-- ==== Sys2Proof/Machine/Frames.lean ====
section
/-! DEFINITION. Configuration frames (R56-R59): instruction words, ROUTE (R189-R193, R229), AGEN (R205, R206), TILECFG
(R116-R121, R238) and MEMNODE (R303), the checks of a region's circuits and trees (R187, R230), and how the settings become
those of the tile (R94, R351). -/

namespace Sys2Proof.Machine

/-- A frame of 32 bytes as one number (R56). -/
abbrev Frame := BitVec 256

/-- KIND. -/
def Frame.kind (f : Frame) : Nat := field f 0 8
/-- BANK: true for the shadow copy. -/
def Frame.shadow (f : Frame) : Bool := f.getLsbD 8
/-- TARGET.UNIT. -/
def Frame.unit (f : Frame) : Nat := field f 9 7
/-- TARGET.COL. -/
def Frame.col (f : Frame) : Nat := field f 16 9
/-- TARGET.ROW. -/
def Frame.row (f : Frame) : Nat := field f 25 7
/-- The header as a word. -/
def Frame.header (f : Frame) : Word := BitVec.ofNat 64 (field f 0 32)
/-- Payload bits [lo + w - 1 : lo]. -/
def Frame.pay (f : Frame) (lo w : Nat) : Nat := field f (32 + lo) w

/-! Instruction words (R58). -/

/-- The words of a CODE frame with their index; none for a load fault (R58, R59). -/
def Frame.code (f : Frame) : Option (Nat × List Word) :=
  let t := f.pay 192 32
  let count := natField t 11 2
  let index := natField t 0 11
  let words := (List.range 3).map fun i => BitVec.ofNat 64 (f.pay (64 * i) 64)
  if f.unit ≠ 0 || natField t 13 19 ≠ 0 || count = 0 || 2047 < index + count - 1 || (words.drop count).any (· != 0) then none
  else some (index, words.take count)

/-- Words written into an instruction store; a store lists the indices that do not hold zero (R60). -/
def writeWords (store : List (Nat × Word)) (index : Nat) : List Word → List (Nat × Word)
  | [] => store
  | w :: rest => writeWords (if w = 0 then dropKey index store else putKey index w store) (index + 1) rest

/-! Owner programs (R302, R303). -/

/-- Whether a step is one that R302 admits. -/
def stepAdmitted (w : BitVec 16) : Bool :=
  let op := field w 11 5
  let dst := field w 8 3
  decide (op ≤ 16) && !w.getLsbD 0 &&
    (if op = 0 || (13 ≤ op && op ≤ 15) then dst == 0 else [0, 1, 3, 7].contains dst)

/-- Whether every step after the first END is zero (R303). -/
def stepsClosed : List (BitVec 16) → Bool
  | [] => true
  | w :: rest => if field w 11 5 = 0 then rest.all (· == 0) else stepsClosed rest

/-- The program of a MEMNODE frame, for a region and its tenant; none for a load fault (R57, R59, R303). -/
def Frame.program (f : Frame) (tenant : BitVec 12) (region : Nat) : Option Program :=
  let slice := field f 9 11
  let steps := (List.range 9).map fun k => BitVec.ofNat 16 (f.pay (72 + 16 * k) 16)
  if f.shadow || 1087 < slice || field f 20 12 ≠ 0 || f.pay 216 8 ≠ 0 || f.pay 2 6 ≠ 0 || !steps.all stepAdmitted || !stepsClosed steps
  then none
  else some ⟨slice, tenant, BitVec.ofNat 2 (f.pay 0 2), region, BitVec.ofNat 32 (f.pay 8 32), BitVec.ofNat 32 (f.pay 40 32), steps⟩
■ ■ ■ ■
### WHAT YOU SHOULD DO
Your reply should match the data above exactly, line for line.

### EXERCISE SOLUTION
-- ==== Sys2Proof/Machine/Frames.lean ====
section
/-! DEFINITION. Configuration frames (R56-R59): instruction words, ROUTE (R189-R193, R229), AGEN (R205, R206), TILECFG
(R116-R121, R238) and MEMNODE (R303), the checks of a region's circuits and trees (R187, R230), and how the settings become
those of the tile (R94, R351). -/

namespace Sys2Proof.Machine

/-- A frame of 32 bytes as one number (R56). -/
abbrev Frame := BitVec 256

/-- KIND. -/
def Frame.kind (f : Frame) : Nat := field f 0 8
/-- BANK: true for the shadow copy. -/
def Frame.shadow (f : Frame) : Bool := f.getLsbD 8
/-- TARGET.UNIT. -/
def Frame.unit (f : Frame) : Nat := field f 9 7
/-- TARGET.COL. -/
def Frame.col (f : Frame) : Nat := field f 16 9
/-- TARGET.ROW. -/
def Frame.row (f : Frame) : Nat := field f 25 7
/-- The header as a word. -/
def Frame.header (f : Frame) : Word := BitVec.ofNat 64 (field f 0 32)
/-- Payload bits [lo + w - 1 : lo]. -/
def Frame.pay (f : Frame) (lo w : Nat) : Nat := field f (32 + lo) w

/-! Instruction words (R58). -/

/-- The words of a CODE frame with their index; none for a load fault (R58, R59). -/
def Frame.code (f : Frame) : Option (Nat × List Word) :=
  let t := f.pay 192 32
  let count := natField t 11 2
  let index := natField t 0 11
  let words := (List.range 3).map fun i => BitVec.ofNat 64 (f.pay (64 * i) 64)
  if f.unit ≠ 0 || natField t 13 19 ≠ 0 || count = 0 || 2047 < index + count - 1 || (words.drop count).any (· != 0) then none
  else some (index, words.take count)

/-- Words written into an instruction store; a store lists the indices that do not hold zero (R60). -/
def writeWords (store : List (Nat × Word)) (index : Nat) : List Word → List (Nat × Word)
  | [] => store
  | w :: rest => writeWords (if w = 0 then dropKey index store else putKey index w store) (index + 1) rest

/-! Owner programs (R302, R303). -/

/-- Whether a step is one that R302 admits. -/
def stepAdmitted (w : BitVec 16) : Bool :=
  let op := field w 11 5
  let dst := field w 8 3
  decide (op ≤ 16) && !w.getLsbD 0 &&
    (if op = 0 || (13 ≤ op && op ≤ 15) then dst == 0 else [0, 1, 3, 7].contains dst)

/-- Whether every step after the first END is zero (R303). -/
def stepsClosed : List (BitVec 16) → Bool
  | [] => true
  | w :: rest => if field w 11 5 = 0 then rest.all (· == 0) else stepsClosed rest

/-- The program of a MEMNODE frame, for a region and its tenant; none for a load fault (R57, R59, R303). -/
def Frame.program (f : Frame) (tenant : BitVec 12) (region : Nat) : Option Program :=
  let slice := field f 9 11
  let steps := (List.range 9).map fun k => BitVec.ofNat 16 (f.pay (72 + 16 * k) 16)
  if f.shadow || 1087 < slice || field f 20 12 ≠ 0 || f.pay 216 8 ≠ 0 || f.pay 2 6 ≠ 0 || !steps.all stepAdmitted || !stepsClosed steps
  then none
  else some ⟨slice, tenant, BitVec.ofNat 2 (f.pay 0 2), region, BitVec.ofNat 32 (f.pay 8 32), BitVec.ofNat 32 (f.pay 40 32), steps⟩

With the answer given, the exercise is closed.